The recognition of the position of an original will now be explained. 
FIG. 4 shows an original 300 placed on the original plate glass 3 of the 
reader A. In this kind of apparatus, the placing position is determined in 
principle, but there will be no problem even if the original is obliquely 
placed, as shown in the diagram. In this case, it is assumed that the 
main-scan direction is X and the sub-scan direction is Y from reference 
coordinates SP on the original plate, and the coordinates P.sub.1 
(X.sub.1, Y.sub.1), P.sub.2 (X.sub.2, Y.sub.2), P.sub.3 (X.sub.3, 
Y.sub.3), and P.sub.4 (X.sub.4, Y.sub.4) of four points are detected by 
pre-scanning the optical system during the interval of the pre-rotating 
operation of the printer. This enables the size and position of the 
original to be determined. Due to this, the scan stroke of the scanner 
during the multi-copying operation can be decided and a desired original 
cassette can be selected. The original cover 4 (FIG. 2) is 
mirror-processed such that the image data for the area exterior to where 
the original is placed is black data. In the pre-scanning operation, the 
main scan and sub-scan are performed to scan the whole glass surface area, 
and thereafter the scan for printing is carrier out. The sub-scan velocity 
is faster than that used for printing. 
FIG. 5 is a circuit diagram showing the logic to detect the foregoing 
coordinates. Image data VIDEO which was binary coded by the pre-scan is 
inputted to a shift register 301 on an eight-bit unit basis. Upon 
completion of the 8-bit input, a gate circuit 302 checks to see if all of 
the 8-bit data represent white image or not. If the answer is "yes", the 
gate circuit 302 outputs a signal of 1 onto the signal line. After the 
scan of the original has started, an F/F 304 is set when the first eight 
bits are indicative of white image. This F/F has been preliminarily reset 
in response to a VSYNC (image head signal). Thereafter, the F/F is held 
set until the next VSYNC is generated. When the F/F 304 is set, the value 
of a main-scan counter 351 (main-scan counter 51 in FIG. 3 or a dedicated 
counter) at that time is loaded into a latch F/F 305. This value becomes 
the X.sub.1 coordinate value. The value of a sub-scan counter 352 
(sub-scan counter 52 in FIG. 3 or a dedicated counter) at that time is 
loaded into a latch 306. This value becomes the Y.sub.1 coordinate value. 

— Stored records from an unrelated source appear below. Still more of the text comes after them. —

-- ==== Sys2Proof/Tests/Slice0.lean ====
section
/-! SUPPORT. Tests: ill-formed commands that the check refuses, the reading of frames, one small step for each command,
and for every statement with hypotheses a state and operands that meet them. -/

namespace Sys2Proof.Tests

open Sys2Proof Sys2Proof.Machine

set_option Elab.async false

/-! ## Ill-formed commands -/

theorem fitsBody_replicate (n : Nat) (h : 65535 < n) (b : Byte) : fitsBody (List.replicate n b).length = false := by
  rw [List.length_replicate]
  exact decide_eq_false (Nat.not_le.mpr h)

theorem test_illformed_cycle_without_slots : (Instr.cycleFrameArrival 127#8 0#8 1#16 []).wellFormed = false := by decide

theorem test_illformed_cycle_with_49_slots :
    (Instr.cycleFrameArrival 127#8 0#8 1#16 (List.replicate 49 ⟨1#8, 0#8, 0#24, 0#16, 0#8⟩)).wellFormed = false := by
  decide

theorem test_illformed_cycle_frame_forwarded_from_line :
    (Instr.frameForwarded .line (cycleFrame 127#8 0#8 1#16 [⟨1#8, 0#8, 0#24, 0#16, 0#8⟩])).wellFormed = false := by
  decide

theorem test_illformed_feedback_frame_forwarded_from_drive :
    (Instr.frameForwarded .drive (feedbackFrame 0#8 12#8 1#16 0#24 0#16 0#8 0#8)).wellFormed = false := by decide

theorem test_illformed_forwarded_feedback_of_eight_bytes :
    (Instr.frameForwarded .line ⟨0#8, 12#8, 2#8, List.replicate 8 0#8⟩).wellFormed = false := by decide

theorem test_illformed_forwarded_cycle_of_two_bytes :
    (Instr.frameForwarded .drive ⟨0#8, 12#8, 1#8, [0#8, 0#8]⟩).wellFormed = false := by decide

theorem test_illformed_forwarded_body_too_long :
    (Instr.frameForwarded .line ⟨0#8, 12#8, 9#8, List.replicate 65536 0#8⟩).wellFormed = false := by
  rw [Instr.wellFormed, fitsBody_replicate _ (by decide)]
  rfl

theorem test_illformed_error_that_passes :
    (Instr.frameError .line (requestFrame 121#8 5#8 [1#8, 51#8]).bytes).wellFormed = false := by decide +kernel

theorem test_illformed_discarded_body_too_long :
    (Instr.requestDiscarded 5#8 (List.replicate 65536 0#8)).wellFormed = false := by
  rw [Instr.wellFormed, fitsBody_replicate _ (by decide)]

theorem test_illformed_unknown_service_that_is_known :
    (Instr.unknownService 5#8 [1#8, 51#8]).wellFormed = false := by decide

theorem test_illformed_operands_too_long :
    (Instr.stw 5#8 1#8 (List.replicate 65534 0#8)).wellFormed = false := by
  rw [Instr.wellFormed, List.length_replicate]
  exact decide_eq_false (by decide)

/-! ## Bytes and frames -/

/-- The check value of this CRC-16 over the ASCII digits 1 to 9 (R185). -/
theorem test_crc_of_digits :
    crc16 [49#8, 50#8, 51#8, 52#8, 53#8, 54#8, 55#8, 56#8, 57#8] = 0x29B1#16 := by decide +kernel

theorem test_arrival_of_a_request_is_its_service :
    arrivalCommand 121#8 false 0 .line (requestFrame 121#8 5#8 [7#8, 19#8, 3#8]).bytes = .plc 5#8 7#8 [3#8] := by
  decide +kernel

theorem test_arrival_of_an_unknown_code :
    arrivalCommand 121#8 false 0 .line (requestFrame 121#8 5#8 [7#8, 99#8]).bytes =
      .unknownService 5#8 [7#8, 99#8] := by decide +kernel

theorem test_arrival_with_four_replies_waiting :
    arrivalCommand 121#8 false 4 .line (requestFrame 121#8 5#8 [7#8, 19#8, 3#8]).bytes =
      .requestDiscarded 5#8 [7#8, 19#8, 3#8] := by decide +kernel

theorem test_arrival_of_a_request_for_another_address :
    arrivalCommand 122#8 false 0 .line (requestFrame 121#8 5#8 [7#8, 19#8]).bytes =
      .frameForwarded .line (requestFrame 121#8 5#8 [7#8, 19#8]) := by decide +kernel

theorem test_arrival_of_a_cycle_frame :
    arrivalCommand 121#8 false 0 .line (cycleFrame 127#8 0#8 258#16 [⟨12#8, 3#8, 0xFFFFFE#24, 1000#16, 9#8⟩]).bytes =
      .cycleFrameArrival 127#8 0#8 258#16 [⟨12#8, 3#8, 0xFFFFFE#24, 1000#16, 9#8⟩] := by decide +kernel

theorem test_arrival_of_a_cycle_frame_on_the_drive_port :
    arrivalCommand 121#8 false 0 .drive (cycleFrame 127#8 0#8 258#16 [⟨12#8, 3#8, 5#24, 1000#16, 9#8⟩]).bytes =
      .frameForwarded .drive (cycleFrame 127#8 0#8 258#16 [⟨12#8, 3#8, 5#24, 1000#16, 9#8⟩]) := by decide +kernel

theorem test_arrival_of_a_feedback_frame :
    arrivalCommand 121#8 false 0 .drive (feedbackFrame 0#8 12#8 7#16 0x010203#24 0xFFF6#16 3#8 0#8).bytes =
      .feedbackFrameArrival 0#8 12#8 7#16 0x010203#24 0xFFF6#16 3#8 0#8 := by decide +kernel

theorem test_arrival_with_a_wrong_check :
    arrivalCommand 121#8 false 0 .line [121#8, 5#8, 3#8, 0#8, 0#8, 0#8, 0#8] =
      .frameError .line [121#8, 5#8, 3#8, 0#8, 0#8, 0#8, 0#8] := by decide +kernel

theorem test_arrival_while_held :
    arrivalCommand 121#8 true 0 .line [1#8] = .frameDiscardedResetPending .line [1#8] := by decide

theorem test_no_word_spells_a_command : decodeTableWord 32 0x12345678 = none := rfl

/-! ## A small state

Two stations in G1, one in no group; G1's plan is the records 0 and 1; the check is RUNNING, the tracker SYNCED in cycle
40, RELEASE active. -/

def config (address : Byte) (group : Option GroupIx) (role : Role) : StationConfig :=
  ⟨address, group, role, 500, .plus, 1500, 2000, 300, 100000, 24, 8, 40⟩

def station (address : Byte) (group : Option GroupIx) (role : Role) (mark : CloseMark) : Station :=
  ⟨config address group role, { newRun with mark := mark, trim := 10 }⟩

/-- CREEP to 2000 at 500 a close, then awaiting confirmation. -/
def creep : StageRecord :=
  { StageRecord.empty with
    kind := .creep, target := some 2000, ramp := some 500, exit := some .confirm, trims := some true
    faultAction := some .halt, next := some .next }

/-- PASS with trims off, ending the plan. -/
def pass : StageRecord :=
  { StageRecord.empty with
    kind := .pass, exit := some .confirm, trims := some false, faultAction := some .trip, next := some .fin }

/-- TUNE with W = 16 and a ripple limit of 100. -/
def tune : StageRecord :=
  { StageRecord.empty with
    kind := .tune, target := some 2000, ramp := some 500, dwell := some 3, trims := some true, settleWindow := some 20
    probeWindow := some 16, rippleLimit := some 100, retries := some 1, faultAction := some .excursion
    excTarget := some 5, next := some .next }

/-- BUMP by way of 2500 with a torque cap. -/
def bump : StageRecord :=
  { StageRecord.empty with
    kind := .bump, target := some 2500, ramp := some 100, dwell := some 4, trims := some false, cap := some 800
    faultAction := some .halt, next := some .fin }

/-- HANDBACK by 100 a close. -/
def handback : StageRecord :=
  { StageRecord.empty with
    kind := .handback, ramp := some 100, trims := some false, faultAction := some .halt, next := some .fin }

/-- An excursion's PASS stage, with RETURN. -/
def rescue : StageRecord :=
  { StageRecord.empty with
    kind := .pass, exit := some .confirm, trims := some true, faultAction := some .halt, next := some .ret }

def record : GroupRecord := ⟨64, 200, 100, 50, 100, none, none, 50, 24, 8, 100, 100, 0, 2⟩

def store : Vector StageRecord 128 :=
  ([(0, creep), (1, pass), (2, tune), (3, bump),
      (4, { pass with exit := some .dwell, dwell := some 5, trims := some true, next := some .next }), (5, rescue),
      (6, { pass with exit := some .dwellThenConfirm, dwell := some 5 }), (7, handback),
      (8, { tune with excTarget := some 9 }), (10, { creep with target := none }),
      (11, { tune with excTarget := some 200 }), (12, { rescue with kind := .trim })] : List (Fin 128 × StageRecord)).foldl
    (fun v e => v.set e.1 e.2) (Vector.replicate 128 StageRecord.empty)
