-- ==== Sys2Proof/Machine/LockUnit.lean ====
section
/-!
DEFINITION. The lock unit (spec 06): the PIN commands (R108 to R114), the timers (R115), the LOCK message (R117) and
check-in and check-out (R118, R119).
-/
namespace Sys2Proof.Machine

/-- The lock record takes a new content: the lock slot is listed when a field it holds changes, and both paths judge
when the effective ceiling changes (R107). The lock slot is listed before the slots of a preview that this judging
starts (the model's choice, log 31). -/
def applyLock (l : Lock) (s : State) : State :=
  let s' : State := { s with lock := l }
  let s' := if l.stored = s.lock.stored then s' else listSlot lockSlot s'
  if l.ceiling = s.lock.ceiling then s' else judgeBoth s'

/-- The length of a lockout after `n` lockouts (R110). -/
def lockoutLength (n : Nat) : Nat := min 240 (15 * 2 ^ n)

/-- The record after a wrong attempt (R110). -/
def Lock.wrongAttempt (l : Lock) : Lock :=
  if l.wrong + 1 < 3 then { l with wrong := l.wrong + 1 }
  else
    { l with
      state := .lockout
      minutes := lockoutLength l.lockouts
      length := lockoutLength l.lockouts
      lockouts := min 5 (l.lockouts + 1)
      wrong := 0 }

/-- A wrong attempt: counted, or a lockout starts and is reported (R110). -/
def countWrong (s : State) : State :=
  let s' := applyLock s.lock.wrongAttempt s
  if s.lock.wrong + 1 < 3 then s' else report .lockoutStarted s'

/-- An unlock ends (R111, R114, R119). -/
def Lock.endUnlock (l : Lock) : Lock :=
  match l.state with
  | .unlocked => { l with state := .locked, minutes := 0 }
  | .locked => l
  | .lockout => l

/-- A reply to one of the four PIN commands: it carries the lock report as the record stands (R108). -/
def lockReply (code : Byte) (result : ResultCode) (s : State) : State := placeReply code result (lockReport s.lock) s

/-- The tests of R108 for a command with these PIN arguments; `required`: none is out of form too (ENTER_PIN). -/
def pinRefusal (s : State) (args : List PinArg) (required : Bool) : Option ResultCode :=
  if s.folio.state = .closed then some .folioClosed
  else if args.contains .outOfForm || (required && args.contains .none) then some .badArg
  else if s.lock.state = .lockout then some .lockout
  else none

/-- The record after the right PIN (R109). -/
def Lock.unlock (l : Lock) : Lock :=
  { l with state := .unlocked, minutes := l.unlockMinutes, wrong := 0, lockouts := 0, length := 0 }

/-- ENTER_PIN(PIN) (R109). -/
def enterPinCommand (args : List Byte) (s : State) : State :=
  let entered := pinArg args 0
  match pinRefusal s [entered] true with
  | some code => lockReply 0x30 code s
  | none =>
    match s.lock.pin with
    | none => lockReply 0x30 .noPin s
    | some pin =>
      if entered.pin = some pin then lockReply 0x30 .ok (endEvent (applyLock s.lock.unlock s))
      else lockReply 0x30 .badPin (endEvent (countWrong s))

/-- An accepted SET_PIN or SET_CEILING (R113): the record takes its content, the lock slot is listed even when no
field changed, and the command waits for a write of it. -/
def acceptLock (w : Waiting) (code : Byte) (l : Lock) (s : State) : State :=
  let s := listSlot lockSlot (applyLock l s)
  endEvent (acceptStore w code (lockReport s.lock) s)

/-- The record with a new PIN; without one an unlock ends (R111). -/
def Lock.withPin (l : Lock) (pin : Option Pin) : Lock :=
  if pin.isNone then { l.endUnlock with pin := none } else { l with pin := pin }

/-- SET_PIN(old, new) (R111). -/
def setPinCommand (args : List Byte) (s : State) : State :=
  let old := pinArg args 0
  let new := pinArg args 4
  match pinRefusal s [old, new] false with
  | some code => lockReply 0x31 code s
  | none =>
    match s.lock.pin with
    | none => acceptLock .setPin 0x31 (s.lock.withPin new.pin) s
    | some pin =>
      if old.pin = some pin then acceptLock .setPin 0x31 ({ s.lock with wrong := 0 }.withPin new.pin) s
      else lockReply 0x31 .badPin (endEvent (countWrong s))

/-- SET_CEILING(level, PIN) (R112). -/
def setCeilingCommand (args : List Byte) (s : State) : State :=
  let level := clampTo 7 (byteAt args 0)
  let given := pinArg args 1
  match pinRefusal s [given] false with
  | some code => lockReply 0x32 code s
  | none =>
    match s.lock.pin with
    | none => acceptLock .setCeiling 0x32 { s.lock with guest := level } s
    | some pin =>
      if given.pin = some pin then acceptLock .setCeiling 0x32 { s.lock with guest := level, wrong := 0 } s
      else lockReply 0x32 .badPin (endEvent (countWrong s))

/-- RELOCK (R114). -/
def relockCommand (_args : List Byte) (s : State) : State :=
  if s.folio.state = .closed then lockReply 0x33 .folioClosed s
  else lockReply 0x33 .ok (endEvent (applyLock s.lock.endUnlock s))

/-! ### Timers (R115) -/

/-- The last minute of an unlock (R115). -/
def expireUnlock (s : State) : State :=
  applyLock { s.lock with state := .locked, minutes := 0 } (report .unlockExpired s)

/-- The last minute of a lockout (R115). -/
def endLockout (s : State) : State := applyLock { s.lock with state := .locked, minutes := 0, length := 0 } s

/-- The lock unit's share of a minute (R115). An unlock of one minute, begun or begun again just before it, ends at it,
though R116 says that such an unlock does not expire (the model's reading, log 35). -/
def lockMinute (s : State) : State :=
  match s.lock.state with
  | .locked => s
  | .unlocked => if s.lock.minutes ≤ 1 then expireUnlock s else { s with lock := { s.lock with minutes := s.lock.minutes - 1 } }
  | .lockout => if s.lock.minutes ≤ 1 then endLockout s else { s with lock := { s.lock with minutes := s.lock.minutes - 1 } }

/-! ### The headend (R117 to R119) -/

/-- The record after clear-PIN (R117). -/
def Lock.cleared (l : Lock) : Lock :=
  { l with pin := none, state := .locked, minutes := 0, length := 0, wrong := 0, lockouts := 0 }

/-- LOCK(hard ceiling, clear-PIN) (R117). -/
def lockMessage (args : List Byte) (s : State) : State × ResultCode :=
  let clear := byteAt args 1
  let l := { s.lock with hard := clampTo 7 (byteAt args 0) }
  if 1 < clear then (s, .badArg)
  else if clear = 1 then (applyLock l.cleared s, .ok)
  else (applyLock l s, .ok)

/-- The lock record at check-in (R118). -/
def Lock.checkIn (l : Lock) (hard guest minutes : Nat) : Lock :=
  { l.cleared with hard := clampTo 7 hard, guest := clampTo 7 guest, unlockMinutes := clampIn 1 240 minutes }

/-- The lock record at check-out (R119). -/
def Lock.checkOut (l : Lock) : Lock := { l.endUnlock with pin := none }

end Sys2Proof.Machine
end

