-- ==== Sys2Proof/Machine/Minute.lean ====
section
/-!
DEFINITION. The timebase and the property clock (spec 07), and the minute, which every block that counts minutes
takes as its own rule states (R123). The blocks' shares of a minute are also commands of their own (log 4).
-/
namespace Sys2Proof.Machine

/-! ### The property clock (R125, R126, R129) -/

/-- The property clock passes minute 1439 into the next day, and announces a day change (R125). -/
def midnight (s : State) : State :=
  dayChange { s with clock := { s.clock with minute := 0, day := s.clock.day + 1 } }

/-- The property clock's share of a minute (R125). -/
def clockMinute (s : State) : State :=
  if 1439 ≤ s.clock.minute then midnight s
  else { s with clock := { s.clock with minute := s.clock.minute + 1 } }

/-- TIME(day, minute) (R126). -/
def timeMessage (args : List Byte) (s : State) : State :=
  let day : Half := BitVec.ofNat 16 (natAt args 0 2)
  let s' : State := { s with clock := { day := day, minute := clampTo 1439 (natAt args 2 2), set := true } }
  if day = s.clock.day then s' else dayChange s'

/-- READ_TIME (R129). -/
def readTimeCommand (_args : List Byte) (s : State) : State :=
  placeReply 0x41 .ok (be 2 s.clock.day.toNat ++ be 2 s.clock.minute ++ [flagByte s.clock.set]) s

/-! ### The watchdog (R150) -/

/-- The watchdog reaches 0 (R150). -/
def goOffline (s : State) : State :=
  report .lineLost { s with line := { s.line with watchdog := 0, online := false } }

/-- The line port's share of a minute (R150). -/
def watchdogMinute (s : State) : State :=
  if s.line.online then
    if s.line.watchdog ≤ 1 then goOffline s
    else { s with line := { s.line with watchdog := s.line.watchdog - 1 } }
  else s

/-! ### The minute (R123) -/

/-- The windows' share of a minute: every record BOUGHT when the minute comes, in log order (R92). -/
def windowsMinute (bought : List Half) (s : State) : State := bought.foldl (fun s seq => windowMinute seq s) s

/-- The records that were BOUGHT when the minute came; one that becomes BOUGHT at it is not counted down (R92). -/
def State.boughtSeqs (s : State) : List Half := (s.log.filter Record.isBought).map (·.seq)

/-- One share of a minute. -/
def takeMinute (bought : List Half) (s : State) : MinuteTaker → State
  | .clock => clockMinute s
  | .keys => keysMinute s
  | .watchdog => watchdogMinute s
  | .lock => lockMinute s
  | .windows => windowsMinute bought s
  | .preview seq => previewMinute seq s

/-- Every share of a minute: the blocks', and one for each record that is PREVIEW when the minute comes. One created
within the minute gets no preview minute at it (the model's choice, log 30). -/
def State.takers (s : State) : List MinuteTaker :=
  [.clock, .keys, .watchdog, .lock, .windows] ++
    (s.log.filter Record.isPreview).map (fun r => .preview r.seq)

/-- The shares in the order asked for, each once, and those not asked for after them (log 5). -/
def agenda : List MinuteTaker → List MinuteTaker → List MinuteTaker
  | [], rest => rest
  | t :: order, rest => if t ∈ rest then t :: agenda order (rest.erase t) else agenda order rest

/-- A minute of the timebase: the count passes to 0 and every share is taken once (R123); the shares are those of the
records that stand when it comes (log 5, log 30). -/
def minute (order : List MinuteTaker) (s : State) : State :=
  (agenda order s.takers).foldl (takeMinute s.boughtSeqs) { s with seconds := 0 }

/-- One second (R123): it is a minute when the count stands at 59. -/
def second (order : List MinuteTaker) (s : State) : State :=
  if 59 ≤ s.seconds then minute order s else { s with seconds := s.seconds + 1 }

/-- The part runs, so that the timebase counts (R124). -/
def whenRunning (f : State → State) (s : State) : State := if s.phase = .running then endEvent (f s) else s

/-- SECOND_TICK (R123). -/
def execSecondTick (order : List MinuteTaker) (s : State) : Host.Outcome State Fault Refusal :=
  .next (whenRunning (second order) s)

/-- MINUTE_OF_THE_TIMEBASE (R123): the seconds left before it pass in the same step (log 3). -/
def execMinuteOfTheTimebase (order : List MinuteTaker) (s : State) : Host.Outcome State Fault Refusal :=
  .next (whenRunning (minute order) s)

/-! ### Single shares of a minute, at their last minute (log 4) -/

/-- MIDNIGHT_DAY_CHANGE (R125): only a clock at minute 1439 passes midnight. -/
def execMidnightDayChange (s : State) : Host.Outcome State Fault Refusal :=
  .next (whenRunning (fun s => if 1439 ≤ s.clock.minute then midnight s else s) s)

/-- The preview minute of a record that ends its preview under a policy (R90, R91). -/
def lastPreviewMinute (policy : Policy) (seq : Half) (s : State) : State :=
  match s.recordOf seq with
  | some r =>
    if s.countsPreview r && decide (r.limit ≤ r.used + 1) && s.folio.policy == policy then countPreview r s else s
  | none => s

/-- PREVIEW_LAPSE (R90). -/
def execPreviewLapse (seq : Half) (s : State) : Host.Outcome State Fault Refusal :=
  .next (whenRunning (lastPreviewMinute .confirm seq) s)

/-- AUTO_CHARGE (R91). -/
def execAutoCharge (seq : Half) (s : State) : Host.Outcome State Fault Refusal :=
  .next (whenRunning (lastPreviewMinute .auto seq) s)

/-- The last window minute of a record (R92). -/
def lastWindowMinute (seq : Half) (s : State) : State :=
  match s.recordOf seq with
  | some r => if r.isBought && decide (r.window ≤ 1) then endWindow r s else s
  | none => s

/-- WINDOW_END (R92). -/
def execWindowEnd (seq : Half) (s : State) : Host.Outcome State Fault Refusal :=
  .next (whenRunning (lastWindowMinute seq) s)

/-- The last minute of one key half's life (R37). -/
def expireHalf (context : Nat) (parity : Parity) (s : State) : State :=
  match s.keyHalf context parity with
  | .loaded _ life => if life ≤ 1 then s.setHalf context parity .empty else s
  | .empty => s

/-- KEY_LIFE_EXPIRY (R37). -/
def execKeyLifeExpiry (context : Nat) (parity : Parity) (s : State) : Host.Outcome State Fault Refusal :=
  .next (whenRunning (expireHalf context parity) s)

/-- UNLOCK_EXPIRY (R115). -/
def execUnlockExpiry (s : State) : Host.Outcome State Fault Refusal :=
  .next (whenRunning (fun s => if s.lock.state = .unlocked ∧ s.lock.minutes ≤ 1 then expireUnlock s else s) s)

/-- LOCKOUT_END (R115). -/
def execLockoutEnd (s : State) : Host.Outcome State Fault Refusal :=
  .next (whenRunning (fun s => if s.lock.state = .lockout ∧ s.lock.minutes ≤ 1 then endLockout s else s) s)

/-- WATCHDOG_EXPIRY (R150). -/
def execWatchdogExpiry (s : State) : Host.Outcome State Fault Refusal :=
  .next (whenRunning (fun s => if s.line.online ∧ s.line.watchdog ≤ 1 then goOffline s else s) s)

end Sys2Proof.Machine
end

Thus, the coordinates P.sub.1 (X.sub.1, Y.sub.1) are obtained. 
The value from the main-scan counter is loaded into a latch 307 whenever a 
1-signal is outputted as a signal on line 303. This value is stored in a 
latch 308 immediately (until the next eight bits are stored in the shift 
register 301). When the value from the main-scan counter when the first 
eight bits are indicative of white image is loaded into the latch 308, it 
is compared with the magnitude of the data in a latch 310 (which has been 
set to "0" when the VSYNC was generated) by a comparator 309. If the data 
in the latch 308 is larger than the data in the latch 310, the data in the 
latch 308, namely, the data in the latch 307 will be loaded into the latch 
310. In addition, at this time, the value of the sub-scan counter is 
loaded into a latch 311. This operation is performed until the next eight 
bits are inputted to the shift register 301. In this way, by performing 
the comparing operation of the data in the latches 308 and 310 with regard 
to the overall image area, the maximum value in the X direction of the 
original area remains in the latch 310 and the coordinate in the Y 
direction at this time remains in the latch 311. These values become the 
coordinates P.sub.2 (X.sub.2, Y.sub.2). 
An F/F 312 is set when the first eight bits indicative of white image are 
inputted for every main-scan line and is reset in response to a horizontal 
sync signal HSYNC. After this F/F 312 has been once set by the first eight 
bits representative of white image, it is held until the next HSYNC is 
generated. The value of the main-scan counter is set into a latch 313 when 
the F/F 312 is set and is loaded into a latch 314 during the interval 
until the next HSYNC is generated. This value is compared with the 
magnitude of the data in a latch 315 by a comparator 316. The maximum 
value in the X direction has been preset into the latch 315 when the VSYNC 
was generated. If the data in the latch 315 is larger than the data in the 
latch 314, an AND gate 317 will be made active, so that the data in the 
latch 314, and thus in latch 313, will be loaded into the latch 315. This 
operation is performed during the interval of the HSYNC and HSYNC. By 
performing the above-mentioned comparing operation with regard to the 
whole image area, the minimum value in the X direction of the original 
coordinates remain in the latch 315. This value becomes X.sub.3. On one 
hand, when the AND gate 317 outputs a 1-signal, the value from the 
sub-scan counter is loaded into a latch 318. This value becomes Y.sub.3. 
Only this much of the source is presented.